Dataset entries
+ + + +
/-- An aligned 4-byte read answers one word. -/
theorem barRead_word {s t : State} {v : View} {off w : Nat} (hr : reached s v = true) (ha : off % 4 = 0)
    (hw : readWord s v off = (t, w)) : barRead v off 4 s = emit t (.readData (natLe 4 w)) := by
  have hlo : off / 4 * 4 = off := by omega
  simp [barRead, hr, unaligned_word ha, hlo, ceilDiv, readWords, hw, slice, natLe]

/-! ### The bits of a plain write -/

theorem testBit_mergeBits (old x m b : Nat) :
    (mergeBits old x m).testBit b = if m.testBit b then x.testBit b else old.testBit b := by
  simp only [mergeBits, Nat.testBit_or, Nat.testBit_xor, Nat.testBit_and]
  cases m.testBit b <;> simp

/-- The mask of the enabled bytes covers bit `b` where byte `b / 8` is enabled. -/
theorem testBit_enMask (en : Nat) {b : Nat} (h : b < 32) : (enMask en).testBit b = en.testBit (b / 8) := by
  have table : ∀ (e0 e1 e2 e3 : Bool) (b : Fin 32),
      ((if e0 then 0xFF else 0) + (if e1 then 0xFF00 else 0) + (if e2 then 0xFF0000 else 0)
        + (if e3 then 0xFF000000 else 0)).testBit b.val = [e0, e1, e2, e3].getD (b.val / 8) false := by decide
  have mask : enMask en = (if en.testBit 0 then 0xFF else 0) + (if en.testBit 1 then 0xFF00 else 0)
      + (if en.testBit 2 then 0xFF0000 else 0) + (if en.testBit 3 then 0xFF000000 else 0) := by
    simp [enMask, List.range_succ]
  have byte : b / 8 = 0 ∨ b / 8 = 1 ∨ b / 8 = 2 ∨ b / 8 = 3 := by omega
  rw [mask, table _ _ _ _ ⟨b, h⟩]
  rcases byte with hb | hb | hb | hb <;> simp [hb]

/-- A bit of a 32-bit write under the byte enables: an RW bit of an enabled byte is taken, every other stays. -/
theorem testBit_plainValue (old x rw be : Nat) {b : Nat} (h : b < 32) :
    (mergeBits old (x % 2 ^ 32) (rw &&& enMask (be % 16))).testBit b
      = if rw.testBit b && be.testBit (b / 8) then x.testBit b else old.testBit b := by
  have hx : (x % 2 ^ 32).testBit b = x.testBit b := by
    rw [Nat.testBit_mod_two_pow, decide_eq_true h, Bool.true_and]
  have hbe : (be % 16).testBit (b / 8) = be.testBit (b / 8) := by
    rw [show 16 = 2 ^ 4 from rfl, Nat.testBit_mod_two_pow]
    simp [show b / 8 < 4 by omega]
  rw [testBit_mergeBits, Nat.testBit_and, testBit_enMask _ h, hx, hbe]

/-! ### What a plain write does to the state -/

/-- A register without W1C bits takes the RW bits of the mask, and no message follows (R5, R464). -/
theorem writeFields_of_w1c_zero {r : RegRow} (h : r.w1c = 0) (v : View) (k x m : Nat) (s : State) :
    writeFields v r k x m s = setR s k (mergeBits (getR s k) x (r.rw &&& m)) := by
  simp only [writeFields, h, Nat.and_zero, Nat.xor_zero, if_true]
  split <;> rfl

theorem writeLocked_of_rwl_zero {r : RegRow} (h : r.rwl = 0) (v : View) (off k x m : Nat) (s : State) :
    writeLocked v off r k x m s = s := by
  simp [writeLocked, h]

theorem plainWrite_not_excluded {v : View} {r : RegRow} {k : Nat} (h : plainWrite v r k = true) : excluded v k = false := by
  simp only [plainWrite, Bool.and_eq_true, Bool.not_eq_true'] at h
  obtain ⟨⟨⟨⟨⟨⟨-, hx⟩, -⟩, -⟩, -⟩, -⟩, -⟩ := h
  exact hx

/-- A register whose write is plain has its fields stored and nothing else done. -/
theorem writeReg_of_plain {v : View} {r : RegRow} {k : Nat} (h : plainWrite v r k = true) (off x m : Nat) (s : State) :
    writeReg v off r k x m s = setR s k (mergeBits (getR s k) x (r.rw &&& m)) := by
  simp only [plainWrite, Bool.and_eq_true, Bool.or_eq_true, beq_iff_eq, Bool.not_eq_true', List.contains_eq_mem,
    decide_eq_false_iff_not, List.mem_cons, List.not_mem_nil, or_false, not_or] at h
  obtain ⟨⟨⟨⟨⟨⟨⟨⟨hwo, hw1c⟩, hrwl⟩, -⟩, hk⟩, hport⟩, hmsix⟩, hqp⟩, hvec⟩ := h
  obtain ⟨hproto, hfault, hreport, hfctl, hpower, htctl, htcfg, hlimit⟩ := hk
  have hport' : ¬(decide (0x700100 ≤ k) && decide (k < 0x700500) && decide (k % 0x80 = 4)) = true := by
    simpa [Bool.and_eq_false_iff, beq_eq_decide] using hport
  have hmask : (if (decide (viewFn v ≠ 0) && decide (0x40 ≤ k % 0x1000) && decide (k % 0x1000 < 0x50)
      && decide (k / 0x1000 % 0x100000 = 1)) = true then x &&& 0x1F1F1F1F else x) = x := by
    rw [if_neg]
    rcases hvec with h | h
    · simp [h]
    · rw [Bool.and_assoc (decide _), h]
      simp
  have hstore : writeLocked v off r k x m (writeFields v r k x m s) = setR s k (mergeBits (getR s k) x (r.rw &&& m)) := by
    rw [writeLocked_of_rwl_zero hrwl, writeFields_of_w1c_zero hw1c]
  have hwo' : ¬r.wo ≠ 0 := not_not.mpr hwo
  have hw1c' : (decide (0x1000000 ≤ k) && decide (k < 0x4000000) && r.w1c != 0) = false := by simp [hw1c]
  simp only [writeReg, hwo', hproto, hfault, hreport, hfctl, hpower, htctl, htcfg, hlimit, hport', hmask, hstore, hmsix, hw1c',
    if_false, Bool.false_eq_true]
  split
  · rename_i heq
    simp [heq] at hqp
  · rfl

/-- The two offsets of the interrupt block that R507 keeps from all but the physical function name no register there (R470). -/
theorem keyOf_pfOnlyIrq {s : State} {v : View} {off : Nat} (hv : viewFn v ≠ 0) (h : off = 0x1004 ∨ off = 0x1024) :
    keyOf s v off = none := by
  rcases h with rfl | rfl <;> simp [keyOf, hv, instKey, pfOnlyIrq]

/-- A write of the word of a plain 32-bit register stores the enabled RW bits and leaves all else. -/
theorem writeWord_of_plain {s : State} {v : View} {off k : Nat} {r : RegRow} (hk : keyOf s v off = some k)
    (hw : wordAt k = some (r, k, false)) (h32 : r.width = 32) (hp : plainWrite v r k = true) (acc en x : Nat) :
    ∃ u, writeWord v acc off en x s = some u
      ∧ (∀ b, b < 32 → bitR u k b = (mergeBits (getR s k) x (r.rw &&& enMask en)).testBit b) ∧ Only s u [k] [] := by
  by_cases hm : enMask en = 0
  · refine ⟨s, by simp [writeWord, hm], fun b _ => ?_, Only.refl s _ _⟩
    simp [hm, testBit_mergeBits, bitR]
  · have hirq : ¬(decide (viewFn v ≠ 0) && (off == 0x1004 || off == 0x1024) && (keyOf s v 0x1000).isSome) = true := by
      simp only [Bool.and_eq_true, Bool.or_eq_true, decide_eq_true_eq, beq_iff_eq]
      rintro ⟨⟨hv, ho⟩, -⟩
      rw [keyOf_pfOnlyIrq hv ho] at hk
      cases hk
    refine ⟨setR s k (mergeBits (getR s k) x (r.rw &&& enMask en)), ?_, fun b hb => bitR_setR_same s k _ hb,
      (Only.refl s _ _).setR _ (by simp)⟩
    simp only [writeWord, hm, hirq, hk, hw, h32, plainWrite_not_excluded hp, writeReg_of_plain hp, if_false]
    simp

/-! ### Access errors (R366, R371) -/

theorem ACCESS_LOG_ne_FN_CAUSE (f : Nat) : Reg.ACCESS_LOG f ≠ Reg.FN_CAUSE f := by
  simp [Reg.ACCESS_LOG, Reg.FN_CAUSE]

/-- The cause bit is set in any case, and the capture is taken where none is held. -/
theorem accessError_eq (f kind off : Nat) (s : State) : accessError f kind off s =
    if bitR s (Reg.ACCESS_LOG f) 31 then orR s (Reg.FN_CAUSE f) 1
    else setR (orR s (Reg.FN_CAUSE f) 1) (Reg.ACCESS_LOG f) (2 ^ 31 + kind * 2 ^ 28 + off % 2 ^ 26) := by
  simp [accessError, ACCESS_LOG_ne_FN_CAUSE]

theorem bitR_accessError_cause (f kind off : Nat) (s : State) : bitR (accessError f kind off s) (Reg.FN_CAUSE f) 0 = true := by
  have hc : bitR (orR s (Reg.FN_CAUSE f) 1) (Reg.FN_CAUSE f) 0 = true := by simp
  rw [accessError_eq]
  split
  · exact hc
  · rw [bitR_setR_ne _ _ _ (ACCESS_LOG_ne_FN_CAUSE f).symm, hc]

theorem accessError_only (f kind off : Nat) (s : State) (ps : List Piece) :
    Only s (accessError f kind off s) [Reg.FN_CAUSE f, Reg.ACCESS_LOG f] ps := by
  have hc : Only s (orR s (Reg.FN_CAUSE f) 1) [Reg.FN_CAUSE f, Reg.ACCESS_LOG f] ps := (Only.refl s _ _).setR _ (by simp)
  rw [accessError_eq]
  split
  · exact hc
  · exact hc.setR _ (by simp)

/-- The word that a capture leaves: VALID, the kind and the offset. -/
theorem captureWord_fields {kind : Nat} (off : Nat) (hk : kind < 8) :
    (2 ^ 31 + kind * 2 ^ 28 + off % 2 ^ 26).testBit 31 = true ∧ bitsOf (2 ^ 31 + kind * 2 ^ 28 + off % 2 ^ 26) 30 28 = kind
      ∧ bitsOf (2 ^ 31 + kind * 2 ^ 28 + off % 2 ^ 26) 25 0 = off % 2 ^ 26 := by
  refine ⟨?_, ?_, ?_⟩
  · rw [Nat.testBit_eq_decide_div_mod_eq, decide_eq_true_eq]
    omega
  · simp only [bitsOf]
    omega
  · simp only [bitsOf]
    omega

theorem accessError_capture {s : State} {f kind : Nat} (h : bitR s (Reg.ACCESS_LOG f) 31 = false) (hk : kind < 8) (off : Nat) :
    bitR (accessError f kind off s) (Reg.ACCESS_LOG f) 31 = true ∧ fld (accessError f kind off s) (Reg.ACCESS_LOG f) 30 28 = kind
      ∧ fld (accessError f kind off s) (Reg.ACCESS_LOG f) 25 0 = off % 2 ^ 26 := by
  rw [accessError_eq, h, if_neg Bool.false_ne_true, bitR_setR_same _ _ _ (by omega), fld_setR_same _ _ _ (by omega),
    fld_setR_same _ _ _ (by omega)]
  exact captureWord_fields off hk

/-! ### The word that a read answers (R367) -/

theorem pbaPlace_off {p n off : Nat} (h : ¬(p ≤ off ∧ off < p + n)) : (decide (p ≤ off) && decide (off < p + n)) = false := by
  simpa using h

section Read

variable {s : State} {v : View} {off k key : Nat} {r : RegRow} {high : Bool}
  (hp : ¬((pbaPlace (viewFn v)).1 ≤ off ∧ off < (pbaPlace (viewFn v)).1 + (pbaPlace (viewFn v)).2))
  (hk : keyOf s v off = some k) (hw : wordAt k = some (r, key, high))
include hp hk hw

theorem readWord_narrow (h32 : r.width = 32) : readWord s v off = (s, regValue s v key % 2 ^ 32) := by
  simp [-Nat.reducePow, readWord, pbaPlace_off hp, hk, hw, h32]

/-- The low half loads the reader's latch with the high half. -/
theorem readWord_low (h64 : r.width = 64) (hl : high = false) :
    readWord s v off
      = ({ s with latch := tput s.latch (readerOf v) (key, regValue s v key / 2 ^ 32) }, regValue s v key % 2 ^ 32) := by
  simp [-Nat.reducePow, readWord, pbaPlace_off hp, hk, hw, h64, hl]

/-- The high half comes from the latch that holds this register. -/
theorem readWord_high {h : Nat} (h64 : r.width = 64) (hh : high = true) (hlatch : tget s.latch (readerOf v) = some (key, h)) :
    readWord s v off = (s, h) := by
  simp [-Nat.reducePow, readWord, pbaPlace_off hp, hk, hw, h64, hh, hlatch]

end Read

/-! ### The obligation -/

/-- Settles O5: a write is one word whose RW bits are merged under the byte enables, a read is one word of the register or the
latch, and an unaligned access is an access error of its kind. -/
theorem registerAccesses : Obligations.RegisterAccesses := by
  unfold Obligations.RegisterAccesses
  refine ⟨⟨?plainWrite, ?unalignedWrite⟩, ?read, ?unalignedRead⟩
  case plainWrite =>
    intro s v off be x r k hr hawake ha hk hw h32 hplain
    obtain ⟨u, hu, hbits, honly⟩ := writeWord_of_plain hk hw h32 hplain off (be % 16) (x % 2 ^ 32)
    refine Goes.registerWrite hawake (barWrite_word hr ha hu) ⟨fun b hb => ?_, honly⟩
    rw [hbits b hb, testBit_plainValue _ _ _ _ hb, bitR]
  case unalignedWrite =>
    intro s f off size be x hr hawake hun hfree
    obtain ⟨hvalid, hkind, hoff⟩ := accessError_capture hfree (show 2 < 8 by decide) off
    exact Goes.registerWrite hawake (barWrite_unaligned hr hun be x)
      ⟨bitR_accessError_cause f 2 off s, hvalid, hkind, hoff, accessError_only f 2 off s []⟩
  case read =>
    intro s v off k key r high hr hawake ha hp hk hw
    refine ⟨fun h32 => ?narrow, fun h64 hl => ?low, fun h h64 hh hlatch => ?high⟩
    case narrow =>
      exact Goes.lowHalfRead hawake (barRead_word hr ha (readWord_narrow hp hk hw h32)) ⟨rfl, (Only.refl s _ _).emit _ (by simp)⟩
    case low =>
      have honly : Only s { s with latch := tput s.latch (readerOf v) (key, regValue s v key / 2 ^ 32) } [] [.out, .latch] :=
        (Only.refl s _ _).latch _ (by simp)
      exact Goes.lowHalfRead hawake (barRead_word hr ha (readWord_low hp hk hw h64 hl))
        ⟨rfl, tget_tput_same _ _ _, fun w hne => tget_tput_ne _ _ hne, honly.emit _ (by simp)⟩
    case high =>
      exact Goes.lowHalfRead hawake (barRead_word hr ha (readWord_high hp hk hw h64 hh hlatch))
        ⟨rfl, (Only.refl s _ _).emit _ (by simp)⟩
  case unalignedRead =>
    intro s f off size hr hawake hun
    have hout : (accessError f 1 off s).out = s.out := (accessError_only f 1 off s []).2.1 .out (by simp)
    exact Goes.lowHalfRead hawake (barRead_unaligned hr hun)
      ⟨congrArg (· ++ [Output.completerAbort]) hout, bitR_accessError_cause f 1 off s,
        (accessError_only f 1 off s _).emit _ (by simp)⟩

end Sys2Proof.Machine
end

section
/-! SUPPORT. Sites, arrays and what a context holds on a tile: what a read of one gives after each of their updates, and what the
updates leave alone (R116, R124). -/

namespace Sys2Proof.Machine

/-! ### Sites -/

@[simp] theorem siteGet_setR (s : State) (k v i : Nat) : siteGet (setR s k v) i = siteGet s i := rfl
@[simp] theorem arrGet_setR (s : State) (k v i a : Nat) : arrGet (setR s k v) i a = arrGet s i a := rfl
@[simp] theorem tcGet_setR (s : State) (k v c i : Nat) : tcGet (setR s k v) c i = tcGet s c i := rfl

@[simp] theorem siteGet_sitePut_same (s : State) (i : Nat) (x : Site) : siteGet (sitePut s i x) i = x := by
  simp [siteGet, sitePut, tgetD]

@[simp] theorem siteGet_siteMod_same (s : State) (i : Nat) (f : Site → Site) : siteGet (siteMod i f s) i = f (siteGet s i) :=
  siteGet_sitePut_same s i _

@[simp] theorem getR_sitePut (s : State) (i : Nat) (x : Site) (k : Nat) : getR (sitePut s i x) k = getR s k := rfl
@[simp] theorem sitePut_cycle (s : State) (i : Nat) (x : Site) : (sitePut s i x).cycle = s.cycle := rfl
@[simp] theorem sitePut_errs (s : State) (i : Nat) (x : Site) : (sitePut s i x).errs = s.errs := rfl
@[simp] theorem sitePut_tileStore (s : State) (i : Nat) (x : Site) : (sitePut s i x).tileStore = s.tileStore := rfl

/-- An array's state lies in its site's. -/
theorem arrGet_of_siteGet {s u : State} {i : Nat} (h : (siteGet u i).arrs = (siteGet s i).arrs) (a : Nat) :
    arrGet u i a = arrGet s i a := by
  rw [arrGet, arrGet, h]

namespace Only

variable {s u : State} {ks : List Nat} {ps : List Piece}

theorem siteMod (h : Only s u ks ps) (i : Nat) (f : Site → Site) (hp : Piece.sites ∈ ps) : Only s (siteMod i f u) ks ps :=
  h.sites _ hp

theorem getR_eq (h : Only s u ks ps) {k : Nat} (hk : k ∉ ks) : getR u k = getR s k := h.1 k hk

theorem siteGet_eq (h : Only s u ks ps) (hp : Piece.sites ∉ ps) (i : Nat) : siteGet u i = siteGet s i := by
  have hsites : u.sites = s.sites := h.2.1 .sites hp
  rw [siteGet, siteGet, hsites]

theorem tcGet_eq (h : Only s u ks ps) (hp : Piece.ctxs ∉ ps) (c i : Nat) : tcGet u c i = tcGet s c i := by
  have hctxs : u.ctxs = s.ctxs := h.2.1 .ctxs hp
  rw [tcGet, tcGet, ctxGet, ctxGet, hctxs]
+ + + +
● ABOUT THIS EXERCISE:
Above are the entries. Copy exactly the part that opens with the line containing "split <;> rfl" and closes with the line containing "have hw1c' : (decide", and no more.

● ANSWER BOX:
  split <;> rfl

theorem writeLocked_of_rwl_zero {r : RegRow} (h : r.rwl = 0) (v : View) (off k x m : Nat) (s : State) :
    writeLocked v off r k x m s = s := by
  simp [writeLocked, h]

theorem plainWrite_not_excluded {v : View} {r : RegRow} {k : Nat} (h : plainWrite v r k = true) : excluded v k = false := by
  simp only [plainWrite, Bool.and_eq_true, Bool.not_eq_true'] at h
  obtain ⟨⟨⟨⟨⟨⟨-, hx⟩, -⟩, -⟩, -⟩, -⟩, -⟩ := h
  exact hx

/-- A register whose write is plain has its fields stored and nothing else done. -/
theorem writeReg_of_plain {v : View} {r : RegRow} {k : Nat} (h : plainWrite v r k = true) (off x m : Nat) (s : State) :
    writeReg v off r k x m s = setR s k (mergeBits (getR s k) x (r.rw &&& m)) := by
  simp only [plainWrite, Bool.and_eq_true, Bool.or_eq_true, beq_iff_eq, Bool.not_eq_true', List.contains_eq_mem,
    decide_eq_false_iff_not, List.mem_cons, List.not_mem_nil, or_false, not_or] at h
  obtain ⟨⟨⟨⟨⟨⟨⟨⟨hwo, hw1c⟩, hrwl⟩, -⟩, hk⟩, hport⟩, hmsix⟩, hqp⟩, hvec⟩ := h
  obtain ⟨hproto, hfault, hreport, hfctl, hpower, htctl, htcfg, hlimit⟩ := hk
  have hport' : ¬(decide (0x700100 ≤ k) && decide (k < 0x700500) && decide (k % 0x80 = 4)) = true := by
    simpa [Bool.and_eq_false_iff, beq_eq_decide] using hport
  have hmask : (if (decide (viewFn v ≠ 0) && decide (0x40 ≤ k % 0x1000) && decide (k % 0x1000 < 0x50)
      && decide (k / 0x1000 % 0x100000 = 1)) = true then x &&& 0x1F1F1F1F else x) = x := by
    rw [if_neg]
    rcases hvec with h | h
    · simp [h]
    · rw [Bool.and_assoc (decide _), h]
      simp
  have hstore : writeLocked v off r k x m (writeFields v r k x m s) = setR s k (mergeBits (getR s k) x (r.rw &&& m)) := by
    rw [writeLocked_of_rwl_zero hrwl, writeFields_of_w1c_zero hw1c]
  have hwo' : ¬r.wo ≠ 0 := not_not.mpr hwo
  have hw1c' : (decide (0x1000000 ≤ k) && decide (k < 0x4000000) && r.w1c != 0) = false := by simp [hw1c]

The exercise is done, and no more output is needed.